JP Morgan’s commodity strategists this week characterised the gold trade. The bull market is pausing, not reversing. The structural drivers – dollar debasement, US fiscal risks, geopolitical tensions – remain intact, but investor conviction in the near-term trajectory of gold is fragile while the Strait remains closed and energy-driven inflation keeps the Fed repricing risk intact. The bank’s base case is that a Hormuz reopening, which JP Morgan continues to assume in June, begins unwinding the USD and real yield strength that has been capping gold and pushes prices toward the $4,900 to $5,100 technical resistance band. Despite a near-term demand downgrade, JP Morgan’s year-end target holds at $6,000 per ounce as demand re-accelerates in the second half.
Angus concurs with the overall thesis/direction. The correction from $5,600 is well advanced. A $5,000 price is readily achievable by year-end on a resolution, and a retest of the record highs follows within twelve months.


Plenty was happening in the local sector, as famed activist investor Elliott Management acquired at least a A$1bn position in Northern Star and pushed for changes. St Barbara, debt-free with $504 million in quarterly cash and key support at 55 cents holding, targets a 90-cent retest on the resumption of the uptrend – both were amongst the research team’s coverage this week. On platinum, JP Morgan notes deficits persist with China-related tightness risks and targets $2,400 per ounce toward year-end alongside gold’s renewed rally.
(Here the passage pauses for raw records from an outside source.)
-- ==== Sys2Proof/Machine/Operands.lean ====
section
/-! DEFINITION. What an operation reads: the combinational signals (10_state.md R39), the selector word (30_encoding.md R76), the input
stream, and what the consumer reads, the output ports (20_memory.md R50). -/

namespace Sys2Proof.Machine

/-! ## Combinational signals (10_state.md R39) -/

/-- The synchronised line level. -/
abbrev line (r : Regs) : Bool := r.s2

/-- A falling edge seen this cycle (40_edge.md R101). -/
def fall (r : Regs) : Bool := r.s3 && !r.s2

/-- The timer compare event of this cycle (R39 `match`). -/
def tick (c : Config) (r : Regs) : Bool := r.tmr == c.bitCycles - 1

/-- The delay counter has run out. -/
def delayDone (r : Regs) : Bool := r.dcnt == 0

/-- The last confirmation read in CONFIRM, the last re-check elsewhere. -/
def lastConfirmation (r : Regs) : Bool := if r.fsm = Fsm.confirm then r.cidx == 2#2 else r.cidx == 1#2

/-- The bit being resolved is the 13th. -/
def lastBit (r : Regs) : Bool := r.bcnt == 12#4

/-- The acceptance test `Accept(frame)` (30_encoding.md R73). -/
def accept (c : Config) (frame : BitVec 14) : Bool := frame &&& c.acceptMask == c.acceptMatch

/-- The acceptance test of the frame register (R39 `acc`). -/
def frameAccepted (c : Config) (r : Regs) : Bool := accept c r.frame

/-- A pass is running. -/
def busy (r : Regs) : Bool := r.fsm != Fsm.idle

/-! ## The selector word -/

/-- `sel[9:0]` (30_encoding.md R76), `fsm` in the high bits and `acc` at bit 0. -/
def selector (c : Config) (r : Regs) : BitVec 10 :=
  r.fsm ++ BitVec.ofBool r.pend ++ BitVec.ofBool (delayDone r) ++ BitVec.ofBool (line r) ++ BitVec.ofBool r.cmpf
    ++ BitVec.ofBool (lastConfirmation r) ++ BitVec.ofBool (lastBit r) ++ BitVec.ofBool (frameAccepted c r)

/-- The operation this cycle runs (10_state.md R40 items 1 and 2). -/
def State.operation (s : State) : Instr := decodeSelector (selector s.cfg s.regs)

/-! ## The input stream -/

/-- What the environment drives `k` cycles from now: the listed input, or a free value past the end of the list (log 1). -/
def State.inputAt (s : State) (k : Nat) : Input :=
  match s.stim[k]? with
  | some i => i
  | none => Config.freeInput (s.cycle + k)

/-- What the environment drives in this cycle. -/
def State.input (s : State) : Input := s.inputAt 0

/-! ## The output ports -/

/-- The level of every output port (20_memory.md R50). -/
def ports (r : Regs) : Ports where
  frameValid := r.valid
  cmd := r.outCmd
  addr := r.outAddr
  toggle := r.outTog
  frame := r.outFrame
  busy := busy r
  wdtKick := r.kick

/-! ## Outcome codes (60_exceptions.md R160) -/

/-- The outcome's code. -/
def PassOutcome.code : PassOutcome → Nat
  | .accept _ => 0
  | .noise _ => 1
  | .reject _ => 2
  | .illegal _ => 3

/-- The value recorded with the outcome. -/
def PassOutcome.value : PassOutcome → Nat
  | .accept frame => frame.toNat
  | .noise read => read
  | .reject frame => frame.toNat
  | .illegal fsm => fsm.toNat

end Sys2Proof.Machine
end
We like platinum for similar reasons and recommend exposures across our different research products (Impala Platinum and the ASX-listedGlobal X Physical Platinum Structured ETF).
Copper and BHP: the AI infrastructure trade, made physical. Copper printed a Comex record of $6.67 on Wednesday as LME copper traded above US$14,000 a tonne. Profit-taking pulled it to $6.54 by Thursday, but left the week’s most important analytical question on the table. The question came from JP Morgan: Is BHP a data centre AI play? JP Morgan’s case rests on the earnings composition. Copper now constitutes 54% of BHP’s FY26 EBIT. BHP has re-rated 42% year-to-date against the ASX 200’s 1% gain and, as JP Morgan notes, that re-rating has occurred without iron ore moving materially, with the metal down 4% on the year and copper itself only modestly higher at 13%. The bank concludes that the BHP move is being driven by sector rotation and by global investors playing the AI and data-centre thematic through the world’s largest copper producer. On the forward demand picture, JP Morgan estimates data-centre copper demand growth in 2026 at approximately 470,000 tonnes, rising to around one million tonnes annually by 2030. That annual growth increment, the bank notes, is roughly equal in size to BHP’s Escondida mine, the world’s largest copper operation, added to global demand every single year.
We have long had a bullish call on BHP, Rio Tinto and the pure play copper producers. New greenfield mines take 15 to 20 years from discovery to production. The market will be constrained for decades, we think copper is heading into a $7 to $8 per pound range, and BHP at current valuations remains undemanding relative to pure AI technology plays. A price of $100 per share is plausible within the super-cycle.
Copper has entered a supercycle that might endure for five to ten years. The scope is open on the long-dated chart for upside extension, and it is only a matter of time in my view before copper enters a new range between $7 and $8 a pound.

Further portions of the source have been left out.